Today, Mayor Bloomberg took a bold and unique step forward in underscoring one of the city’s most pressing needs – helping black and Latino young men in our city in the areas of education, employment, health and the criminal justice system. Through our own research and policy recommendations, the Community Service Society of New York has attempted to call attention to these issues and what they mean for all New Yorkers.
• More than 173,000 disconnected youth in the city – 16 to 24 years olds - are neither in school nor the labor force.
• Unemployment for the city’s young black men (16 – 24 year olds) without a high school diploma was more than 50 percent in 2009-10.

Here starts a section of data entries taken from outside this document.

-- ==== Sys2Proof/Machine/Accession.lean ====
section
/-! DEFINITION. Accession: desk commands of group 0x04 and the running of accessions and window encodings (R135 to
R159, R167 to R171, R563 to R569, R741, R742). -/

namespace Sys2Proof.Machine

/-! ### The queue of accessions (R141) -/

/-- Whether a request is for a TAG of a master. -/
def reqIs (mid tag : Nat) (r : AccReq) : Bool := r.master == mid && r.params.tag == tag

/-- The running or waiting accession of a TAG of a master. -/
def accOf (s : State) (mid tag : Nat) : Option AccReq :=
  ((s.acc.running.map (·.1)).toList ++ s.acc.queue).find? (reqIs mid tag)

/-- Whether a TAG of a master is in accession: running or waiting. -/
def inAccession (s : State) (mid tag : Nat) : Bool := (accOf s mid tag).isSome

/-- Whether another request of the queue may not be taken: 16 wait behind the running one, or behind the window encoding that is to
run next (R141). -/
def accFull (s : State) : Bool :=
  let waiting := s.acc.queue.countP (fun r => r.window.isNone)
  let ahead := s.acc.running.isSome || (s.acc.queue.head?.bind (·.window)).isSome
  decide ((if ahead then 16 else 17) ≤ waiting)

/-- The source length that a parameter record and a mode describe. -/
def imageLen (p : TParams) (coded : Bool) : Nat := if coded then codedImageLen p else encodeImageLen p

/-- Whether a mode takes a tensor's method and columns (R135, R136). -/
def modeOk (p : TParams) (coded : Bool) : Bool := coded || (p.method != 1 && p.cols % 32 == 0)

/-- The code of a destination range: unprotected, within regions of the sender (R309, R564). -/
def destCode (s : State) (mid : Nat) (span : Nat × Nat) : Nat :=
  if span.2 = 0 then rcDone
  else if daRefused s mid span.1 then rcBadField
  else if !reaches s mid span.1 span.2 true then rcNotPermitted
  else if touchesProtected s span.1 span.2 then rcBadField
  else if touchesLost s span.1 span.2 then rcConflict
  else rcDone

/-- The first code of a list that is not DONE. -/
def firstCode (l : List Nat) : Nat := (l.find? (· != rcDone)).getD rcDone

/-- Whether the destinations of a tensor are aligned and in one tier, 1 to 4 (R104, R564). -/
def destShape (p : TParams) (pb cb tb : Nat) : Bool :=
  let t := daRange pb
  decide (1 ≤ t) && decide (t ≤ 4) && daRange cb == t && pb % 512 == 0 && cb % 64 == 0
    && (if p.ntab = 0 then tb == 0 else daRange tb == t && tb % 64 == 0)

/-- A request as a TENSOR_ACCESSION message gives it. -/
def accRequest (c : RunCmd) : AccReq :=
  let pb := argBytes c 0
  let flags := arg c 2
  { master := c.mid, params := parseP pb, paramBytes := pb, coded := arg c 1 == 1, signed := natBit flags 0,
    expect := if natBit flags 1 then some (argBytes c 8) else none, sig := argBytes c 9, src := arg c 3,
    pbase := arg c 5, cbase := arg c 6, tbase := arg c 7 }

/-- Whether the fields that FLAGS leaves unused are zero (R564). -/
def accUnusedZero (c : RunCmd) : Bool :=
  (natBit (arg c 2) 1 || (argBytes c 8).all (· == 0)) && (natBit (arg c 2) 0 || (argBytes c 9).all (· == 0))

/-- The checks of TENSOR_ACCESSION in order (R105, R136, R140, R141, R564). -/
def accCode (s : State) (c : RunCmd) : Nat :=
  let r := accRequest c
  let p := r.params
  if !parseOk r.paramBytes || !paramsOk p || !modeOk p r.coded || !accUnusedZero c || !destShape p r.pbase r.cbase r.tbase
      || decide (arg c 4 < imageLen p r.coded) then rcBadField
  else
    let dest := firstCode ((masterSpans p r.pbase r.cbase r.tbase).map (destCode s c.mid))
    let vkey := (tget s.tenants (cmdTenant s c)).bind (·.vkey)
    if deskCode s c.mid r.src (arg c 4) false ≠ rcDone then deskCode s c.mid r.src (arg c 4) false
    else if dest ≠ rcDone then dest
    else if r.signed && vkey.isNone then rcNotPermitted
    else if inAccession s c.mid p.tag then rcConflict
    else if (match tensorByTag s c.mid p.tag with | some t => !t.damaged | none => false) then rcConflict
    else if accFull s then rcNoSpace
    else rcAccepted

/-- A FAILED entry, or an earlier report, of a TAG dropped (R566). -/
def dropReports (s : State) (mid tag : Nat) : State :=
  let keep (r : AccReport) : Bool := !(r.master == mid && r.tag == tag)
  { s with acc := { s.acc with failed := s.acc.failed.filter keep, done := s.acc.done.filter keep } }

/-- Accessions and encodings ahead of a new request (R564). -/
def accAhead (s : State) : Nat := (if s.acc.running.isSome then 1 else 0) + s.acc.queue.length

/-- TENSOR_ACCESSION (R563, R564). -/
def tensorAccessionBody (s : State) (c : RunCmd) : State :=
  let rc := accCode s c
  let r := accRequest c
  if rc ≠ rcAccepted then failAddrs s c ([r.src, r.pbase, r.cbase] ++ (if r.params.ntab = 0 then [] else [r.tbase])) rc
  else
    let ahead := accAhead s
    let s := dropReports s c.mid r.params.tag
    complete { s with acc := { s.acc with queue := s.acc.queue ++ [r] } } c rcAccepted [.u 4 r.params.tag, .u 1 ahead]

/-- TENSOR_ACCESSION. -/
def execTensorAccession (src : DeskSrc) (s : State) : Out := .next (deskRun 0x0401 tensorAccessionBody s src)

/-! ### TENSOR_STATUS, TENSOR_UNLOAD, TENSOR_GUARDS, TENSOR_ORIGIN -/

/-- Loaded volumes that bind a tensor. -/
def boundBy (s : State) (id : Nat) : Nat := s.volumes.countP (fun v => v.2.slots.any (fun x => x.tensor == id))

/-- The reply of TENSOR_STATUS (R565). -/
def statusVals (s : State) (state pass rc : Nat) (r : AccReport) (t : Option Tensor) (digest : Bytes) : List Val :=
  [.u 1 state, .u 1 pass, .u 2 rc, .u 4 r.tilesDone, .u 4 r.nt, .u 4 r.ingestRound, .u 4 r.ingestClamp, .u 4 r.failTile,
   .u 4 ((t.bind (·.wc)).map (·.present.length) |>.getD 0), .u 2 ((t.map (fun t => boundBy s t.id)).getD 0),
   .a 4 r.steps, .b (fit 32 digest)]

/-- TENSOR_STATUS (R565). -/
def tensorStatusBody (s : State) (c : RunCmd) : State :=
  let tag := arg c 0
  let t := tensorByTag s c.mid tag
  let blank : AccReport := { master := c.mid, tag := tag }
  let running := match s.acc.running with
    | some (r, rep) => if reqIs c.mid tag r then some rep else none
    | none => none
  match running with
  | some rep => complete s c rcDone (statusVals s 2 (if rep.tilesDone = 0 then 1 else 2) 1 rep t (zeros 32))
  | none =>
    if s.acc.queue.any (reqIs c.mid tag) then complete s c rcDone (statusVals s 1 0 1 blank t (zeros 32))
    else
      match t with
      | some x =>
        let rep := (s.acc.done.find? (fun r => r.master == c.mid && r.tag == tag)).getD { blank with nt := nTiles x.params }
        complete s c rcDone (statusVals s (if x.damaged then 4 else 3) 0 (if x.damaged then rcPoisoned else 0) rep t x.digest)
      | none =>
        match s.acc.failed.find? (fun r => r.master == c.mid && r.tag == tag) with
        | some rep => complete s c rcDone (statusVals s 5 0 rep.rc rep none rep.digest)
        | none => failWith s c rcNotPermitted

/-- TENSOR_STATUS. -/
def execTensorStatus (src : DeskSrc) (s : State) : Out := .next (deskRun 0x0402 tensorStatusBody s src)

/-- The reading room without the copies of a tensor. -/
def dropCopies (s : State) (id : Nat) : State :=
  let keep (f : FolioId) : Bool := match f with
    | .tile t _ => t != id
    | .page _ _ _ _ => true
  { s with eng := { s.eng with copies := s.eng.copies.filter (fun p => keep p.1.2) } }

/-- A tensor leaves the tensor table (R567, R99). -/
def unloadTensor (s : State) (t : Tensor) : State :=
  let s := wcStop s t
  let s := probesEnd (edgeFresh (dropKept (dropCopies (closeInvest s t.id 5) t.id) t.id) t.id) t.id
  dropReports { s with tensors := tdel s.tensors t.id } t.master t.params.tag

/-- Whether a weight window names a tensor (R567). -/
def windowNames (s : State) (t : Tensor) : Bool :=
  s.plain.windows.any (fun w => w.2.current == some t.id || (w.2.master == t.master && w.2.params.tag == t.params.tag))

/-- TENSOR_UNLOAD (R230, R567). -/
def tensorUnloadBody (s : State) (c : RunCmd) : State :=
  match tensorByTag s c.mid (arg c 0) with
  | none => failWith s c (if inAccession s c.mid (arg c 0) then rcConflict else rcNotPermitted)
  | some t =>
    if 0 < boundBy s t.id ∨ inAccession s c.mid t.params.tag ∨ windowNames s t then failWith s c rcConflict
    else complete (unloadTensor s t) c rcDone []

/-- TENSOR_UNLOAD. -/
def execTensorUnload (src : DeskSrc) (s : State) : Out := .next (deskRun 0x0403 tensorUnloadBody s src)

• The New York City public high school graduation rate for black and Latino males is 50 percent; 70 percent for white and Asian males.
The focus on the recovery and other policy matters has meant that these issues have not received the attention they deserve from our policy makers, business leaders, and government officials. As a result, a large segment of our population – hundreds of thousands of black and Latino youth – are at risk of becoming a “lost generation” with all the economic and social problems that come with it.
With his announcement of a citywide campaign to assist black and Latino young men, the mayor acknowledged that the city has a responsibility to help black and Latino young men obtain job skills, complete their education, and choose paths other than those that lead to incarceration.
We applaud the mayor’s leadership in making this issue an administration policy priority going forward, committing his own personal resources in the effort, and elevating the public discourse on disconnected youth. Specifically, he has singled out rethinking the city’s approach to probation, expansion of youth programs at public housing sites, and GED preparation.
And we hope that his efforts will lead to a robust discussion of other areas that deserve policy reform. These include using public assistance as a way to reconnect youth to education; using federal housing funds (under a requirement known as Section 3) to further expand job/training opportunities for youths in public housing and Section 8 voucher-assisted housing, where unemployment has tripled since the onset of the recession in late 2008; and figuring out how we take these much-needed initiatives to the scale required to have a truly significant impact on the scope of the problem.
We look forward to supporting Mayor Bloomberg’s campaign as well as providing ongoing research and direct-service prototypes on these critically important issues that will define the future of hundreds of thousands of young black and Latino men in our city.